The model’s varying performance under different lighting conditions offers important insights into its strengths and limitations. While it performs very well under warm and strong light, where the LSKBlock and SPD-Conv work effectively together, its performance drops by about 1.2% in low-light situations. This highlights a significant challenge for real-world use. We believe that this decline is not only due to limited data but is also related to the model’s design. In low light, the large kernels in the LSKBlock may combine noisy areas, creating false features. At the same time, the SPD-Conv module, which normally preserves important details, can also amplify sensor noise and heat signatures from groups of animals. Additionally, the consistently lower detection rate for feeding behavior across all lighting conditions suggests that this activity may involve finer details that are not fully captured by our current features. The higher missed detection rate for darker-skinned pigs in low light further indicates a need for more diverse datasets to improve fairness and generalization. Therefore, future work should focus not only on adding more data but also on designing better models that can adapt to different lighting and reduce the impact of noise.
Under strong light, the contours of standing pigs become more distinct, leading to a clear improvement in detection performance. In contrast, feeding behavior is more susceptible to factors such as reflections, motion blur, loss of mouth detail, and glare from metal troughs. Therefore, it is recommended that future studies employ local enhancement techniques or multi-modal fusion (e.g., with infrared imaging) to address these challenges.

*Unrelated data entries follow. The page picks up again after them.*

-- ==== Sys2Proof/Syntax.lean ====
section
/-!
DEFINITION. Sys2Proof/Syntax.lean: the instructions and events of the G7. One constructor per row of spec/opcode_table.json.
The first part of the table is what a sett's slot or a bench rule's action word holds (R279); the second part is the
device's other indivisible steps (95_what_each_step_holds.md), whose arguments say which unit takes the step and, for an
input from outside the device, what arrives.
-/
namespace Sys2Proof

/-- Special registers (R276). -/
inductive Special where
  | lane | crew | gang | core | cluster | die | device
  | lev (n : BitVec 3)
  | mask | budget | feat | press | cyc | seed | fpsr
  deriving DecidableEq, Repr

/-- Source operand (R268). -/
inductive Src where
  | v (n : BitVec 8)
  | s (n : BitVec 6)
  | trans (n : BitVec 5)
  | pop (n : BitVec 4)
  | const (n : BitVec 6)
  | spec (r : Special)
  | tok (n : BitVec 3)
  | pred (n : BitVec 3)
  | dword (d : BitVec 4) (w : BitVec 2)
  deriving DecidableEq, Repr

/-- Destination operand (R271). `trans` is DK 0b01. -/
inductive Dst where
  | v (n : BitVec 8)
  | trans
  | s (n : BitVec 6)
  | p (n : BitVec 3)
  deriving DecidableEq, Repr

/-- Guard predicate and its negation (R272). -/
structure Guard where
  pg : BitVec 3
  pn : Bool
  deriving DecidableEq, Repr

/-- Operands of a one-source instruction. -/
structure Ops1 where
  d : Dst
  a : Src
  g : Guard
  deriving DecidableEq, Repr

/-- Operands of a two-source instruction. -/
structure Ops2 where
  d : Dst
  a : Src
  b : Src
  g : Guard
  deriving DecidableEq, Repr

/-- Operands of a three-source instruction. -/
structure Ops3 where
  d : Dst
  a : Src
  b : Src
  c : Src
  g : Guard
  deriving DecidableEq, Repr

/-- Integer type field IT (R304). -/
inductive IntTy where
  | n32 | i32 | n64 | i64 | n16x2 | i16x2 | n8x4 | i8x4
  deriving DecidableEq, Repr

/-- Rounding modes (R105). -/
inductive Rnd where
  | rne | rz | ru | rd | sr
  deriving DecidableEq, Repr

/-- Integer conditions (R312). -/
inductive Cond where
  | eq | ne | lt | le | gt | ge
  deriving DecidableEq, Repr

/-- Floating-point conditions (R326). -/
inductive FCond where
  | eq | ne | lt | le | gt | ge | un | ord
  deriving DecidableEq, Repr

/-- How a comparison is combined with bit 0 of c (R312). -/
inductive Comb where
  | none | and | or | xor
  deriving DecidableEq, Repr

/-- LOP operations (R311). -/
inductive LopOp where
  | and | or | xor | andn | orn | xnor | not
  deriving DecidableEq, Repr

/-- Shift and rotate operations (R309, R313). -/
inductive ShiftOp where
  | shl | shr | sar | rol | ror
  deriving DecidableEq, Repr

/-- How LEA reads b (R307). -/
inductive LeaMode where
  | plain | zx | sx
  deriving DecidableEq, Repr

/-- SHFL modes (R319). -/
inductive ShflMode where
  | idx | up | down | xor
  deriving DecidableEq, Repr

/-- Packed 16-bit element types (R329). -/
inductive PackTy where
  | f16x2 | b16x2
  deriving DecidableEq, Repr

/-- Element types (R115). -/
inductive ElemTy where
  | n8 | n16 | n32 | n64 | i8 | i16 | i32 | i64 | n4 | i4
  | f32 | f16 | b16 | e4m3 | e5m2
  | mx8a | mx8b | mx6a | mx6b | mx4
  deriving DecidableEq, Repr

/-- Packed conversions by FN (R332). -/
inductive CvtP where
  | toF16x2 | toB16x2 | fromF16x2 | fromB16x2
  | toE4m3Lo | toE4m3Hi | toE5m2Lo | toE5m2Hi
  | fromE4m3Lo | fromE4m3Hi | fromE5m2Lo | fromE5m2Hi
  deriving DecidableEq, Repr

/-- MX formats (R333). -/
inductive MxFmt where
  | mx8a | mx8b | mx6a | mx6b | mx4
  deriving DecidableEq, Repr

/-- MX lane layouts (R333). -/
inductive MxLayout where
  | elem | words
  deriving DecidableEq, Repr

/-- DOT4 types (R336). -/
inductive DotTy where
  | e4m3x4 | e5m2x4 | f16x2 | b16x2 | i8x4 | n8x4
  deriving DecidableEq, Repr

/-- RED and SCAN operations (R339). -/
inductive RedOp where
  | add | min | max | and | or | xor
  deriving DecidableEq, Repr

/-- RED and SCAN types (R339). -/
inductive RedTy where
  | n32 | i32 | n64 | i64 | f32
  deriving DecidableEq, Repr

/-- Scopes (R133). -/
inductive Scope where
  | crew | gang | core | cluster | die | device | domain | system
  deriving DecidableEq, Repr

/-- Load and store widths (R347). -/
inductive MemW where
  | n8 | i8 | n16 | i16 | n32 | n64 | n128
  deriving DecidableEq, Repr

/-- Operands of a load, store or PREF (R263). -/
structure MemA where
  w : MemW
  r : BitVec 8
  base : Src
  index : Src
  off : BitVec 14
  g : Guard
  scope : Scope
  ord : Bool
  scale : BitVec 2
  deriving DecidableEq, Repr

/-- Atomic operations (R352). -/
inductive AtomOp where
  | add | addF32 | min | max | and | or | xor | xchg | cas
  deriving DecidableEq, Repr

/-- Atomic types by SCALE (R352). -/
inductive AtomTy where
  | n32 | i32 | n64 | i64
  deriving DecidableEq, Repr

/-- Operands of an atomic (R352): `r` is the V register that DST names. -/
structure AtomA where
  op : AtomOp
  ty : AtomTy
  r : BitVec 8
  base : Src
  x : Src
  off : BitVec 14
  g : Guard
  scope : Scope
  ord : Bool
  deriving DecidableEq, Repr

/-- Operands of CWB, CINV and IINV (R356): a base, an offset and a line count. -/
structure RangeA where
  base : Src
  n : Src
  off : BitVec 14
  g : Guard
  deriving DecidableEq, Repr

/-- In-flight counter paths (R174, R368). -/
inductive Path6 where
  | ld | st | cp | mx | cl | tk
  deriving DecidableEq, Repr

/-- Spaces a monitor or target word may name (R369, R372). -/
inductive Space3 where
  | global | localMem | yard
  deriving DecidableEq, Repr

/-- WAIT.STAMP comparisons (R171). -/
inductive StampCmp where
  | eq | ne | ge
  deriving DecidableEq, Repr

/-- COLL kinds (R388). -/
inductive CollKind where
  | allred | redscat | allgath | bcast
  deriving DecidableEq, Repr

/-- COLL operations (R388). -/
inductive CollOp where
  | sum | max | min
  deriving DecidableEq, Repr

/-- TOK.LOAD fields (R391). -/
inductive TokField where
  | kind | pos | sslot | chunk | mflags | parent | kvh | nextop | epoch | topk | temp | topp | sseed | lentHeld | uflags
  | seqid | hidden | feat | summary | user
  deriving DecidableEq, Repr

/-- System registers (R403). -/
inductive SysReg where
  | xlatInv | xlatStat | kvdescBase | fqResume | ptRoot | privRoot | privHwm | privLimit | memerr
  | carPeriod | submit | submitSt
  | trPc | trCause | trAddr | trS0 | trS1 | trVec | wdog | frRing | frStamp | frRead
  deriving DecidableEq, Repr

/-- A request waiting to perform at a home (R85): the k-th request in flight, or one element of an engine operation. -/
inductive HomeSel where
  | inflight (k : Nat)
  | engine (op : Nat)
  deriving DecidableEq, Repr

/-- A configuration region (R92): bench image on a core, operator table or carousel program of a die. -/
inductive RegionSel where
  | opTable (die : Nat)
  | carousel (die : Nat)
  | bench (b : Nat)
  deriving DecidableEq, Repr

/-- Where an uncorrectable error strikes (R90). A word of memory stands by its device-local address divided by 4; an error in the shadow store by
the crew whose saved context it lies in; an error in what the store keeps beside a region (R93) by 0 for the reference digest, 1 for the backing
address, 2 for the seal. -/
inductive ErrSite where
  | l1 (core line : Nat)
  | icache (core line : Nat)
  | fetchBuf (crew : Nat)
  | buffer (core word : Nat)
  | memory (word : Nat)
  | vreg (crew reg lane : Nat)
  | sreg (crew reg : Nat)
  | preg (crew reg : Nat)
  | dreg (crew word : Nat)
  | acc (core tile word : Nat)
  | token (slot word : Nat)
  | shadow (die crew : Nat)
  | kept (r : RegionSel) (item : Nat)
  deriving DecidableEq, Repr

/-- A moded yard region or a local operand buffer that a filler or a consumer waits on (R67, R72). -/
inductive RingSel where
  | yard (y ag : Nat)
  | localOb (gang ob : Nat)
  deriving DecidableEq, Repr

The limitations identified in this study, particularly under low-light conditions and with complex behavioral sequences, point the way for future research. To overcome these constraints, subsequent work will focus on three main directions. First, building on the real-time capability of our lightweight framework, we will expand the range of detectable behaviors to cover more welfare indicators. Second, and most importantly, the performance drop in low light strongly supports the integration of infrared imaging. This will help create a detection module that works regardless of lighting, directly addressing a key weakness found in our experiments. Finally, to go beyond static posture recognition, we plan to incorporate Transformer-based models to analyze behavioral sequences over time, such as feeding and excretion. This step from single-frame detection to sequence analysis is essential for progressing to predictive anomaly detection and smarter management systems.

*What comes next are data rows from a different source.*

/-- OP 0xE0–0xEE (R398–R403). -/
def decSystem (lo : Nat) (w : DWord) : Dec Instr :=
  let a := FmtA.ofWord w
  let y := FmtY.ofWord w
  match lo with
  | 0x0 => do
    let f := FmtX.ofWord w
    need (f.fn == 0) .reservedFn
    need (f.z == 0 && f.noDa && f.noDb && f.noAcc && f.noOb && f.noSb && f.m == 0) .reservedField
    let sn ← decBlock f.sa
    pure (.benchEnter f.guard sn)
  | 0x1 => do need (a.fn == 0) .reservedFn; dec1 a .benchExit
  | 0x2 => do need (a.fn == 0) .reservedFn; dec1 a .benchState
  | 0x3 => do need (a.fn == 0) .reservedFn; a.mZero; let o ← a.ops13; pure (.steer o)
  | 0x4 => decTok3 a .merge
  | 0x5 => do need (a.fn == 0) .reservedFn; a.mZero; let o ← a.ops13; pure (.gate o)
  | 0x6 => do need (a.fn == 0) .reservedFn; dec1 a .fwd
  | 0x7 => do need (y.fn == 0) .reservedFn; y.only false false true; pure (.trap y.guard y.reg)
  | 0x8 => do need (y.fn == 0) .reservedFn; y.only false false false; pure (.tret y.guard)
  | 0x9 => do need (y.fn == 0) .reservedFn; y.only false false true; pure (.svc y.guard y.reg)
  | 0xA => do
    need (y.fn == 0) .reservedFn
    y.only true false true
    let r ← orElse (SysReg.ofCode y.reg) .reservedField
    let d ← decDst y.dk y.dst
    pure (.sysr d y.guard r)
  | 0xB => do
    need (y.fn == 0) .reservedFn
    y.only false true true
    let r ← orElse (SysReg.ofCode y.reg) .reservedField
    let s ← decSrc y.s1
    pure (.sysw y.guard r s)
  | 0xC => do
    need (y.fn == 0) .reservedFn
    y.only true true false
    let d ← decDst y.dk y.dst
    let s ← decSrc y.s1
    pure (.survey ⟨d, s, y.guard⟩)
  | 0xD =>
    match y.fn.toNat with
    | 0 => do
      y.only true true false
      let d ← decDst y.dk y.dst
      let s ← decSrc y.s1
      pure (.featTest ⟨d, s, y.guard⟩)
    | 1 => do
      y.only true false false
      let d ← decDst y.dk y.dst
      pure (.featCtx d y.guard)
    | _ => .error .reservedFn
  | 0xE => do need (y.fn == 0) .reservedFn; y.only false false false; pure (.halt y.guard)
  | _ => .error .reservedOp

/-- The fields of a word, by OP (R261, R279), before the checks of `Instr.wf`. -/
def decFields (w : DWord) : Dec Instr :=
  let lo := (w.extractLsb' 56 4).toNat
  match (w.extractLsb' 60 4).toNat with
  | 0x0 => decControl lo w
  | 0x1 => decInt lo w
  | 0x2 => decBits lo w
  | 0x3 => decLanes lo w
  | 0x4 => decFp lo w
  | 0x5 => decPacked lo w
  | 0x6 => decConv lo w
  | 0x7 => decSfuRed lo w
  | 0x8 => decLoad lo w
  | 0x9 => decStore lo w
  | 0xA => decAtomFence lo w
  | 0xB => decSync lo w
  | 0xC => decMatrix lo w
  | 0xD => decEngine lo w
  | 0xE => decSystem lo w
  | _ => if lo = 0 then .error .headerOp else .error .reservedOp

/-- What a word decodes to. -/
inductive Decoded where
  | instr (i : Instr)
  | refused (e : DecodeError)
  deriving DecidableEq, Repr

Our model can accurately identify pig postures such as standing and lying, making automated behavior monitoring more practical. For example, it reliably detects standing behavior with 94.9% accuracy, which can help managers identify health issues early and intervene promptly. If a pig’s standing pattern changes, the system can alert managers to potential problems such as lameness. The model also distinguishes between lateral and prone lying postures, providing an objective way to assess animal comfort and welfare. Although full integration with veterinary knowledge for computer-aided diagnosis remains a future goal, our model offers a robust tool for collecting high-quality, long-term behavioral data. This data is essential for linking specific behavioral changes to diseases. Overall, this study not only provides an effective recognition model but also supports the transition toward data-driven management strategies that can improve both animal welfare and farm profitability.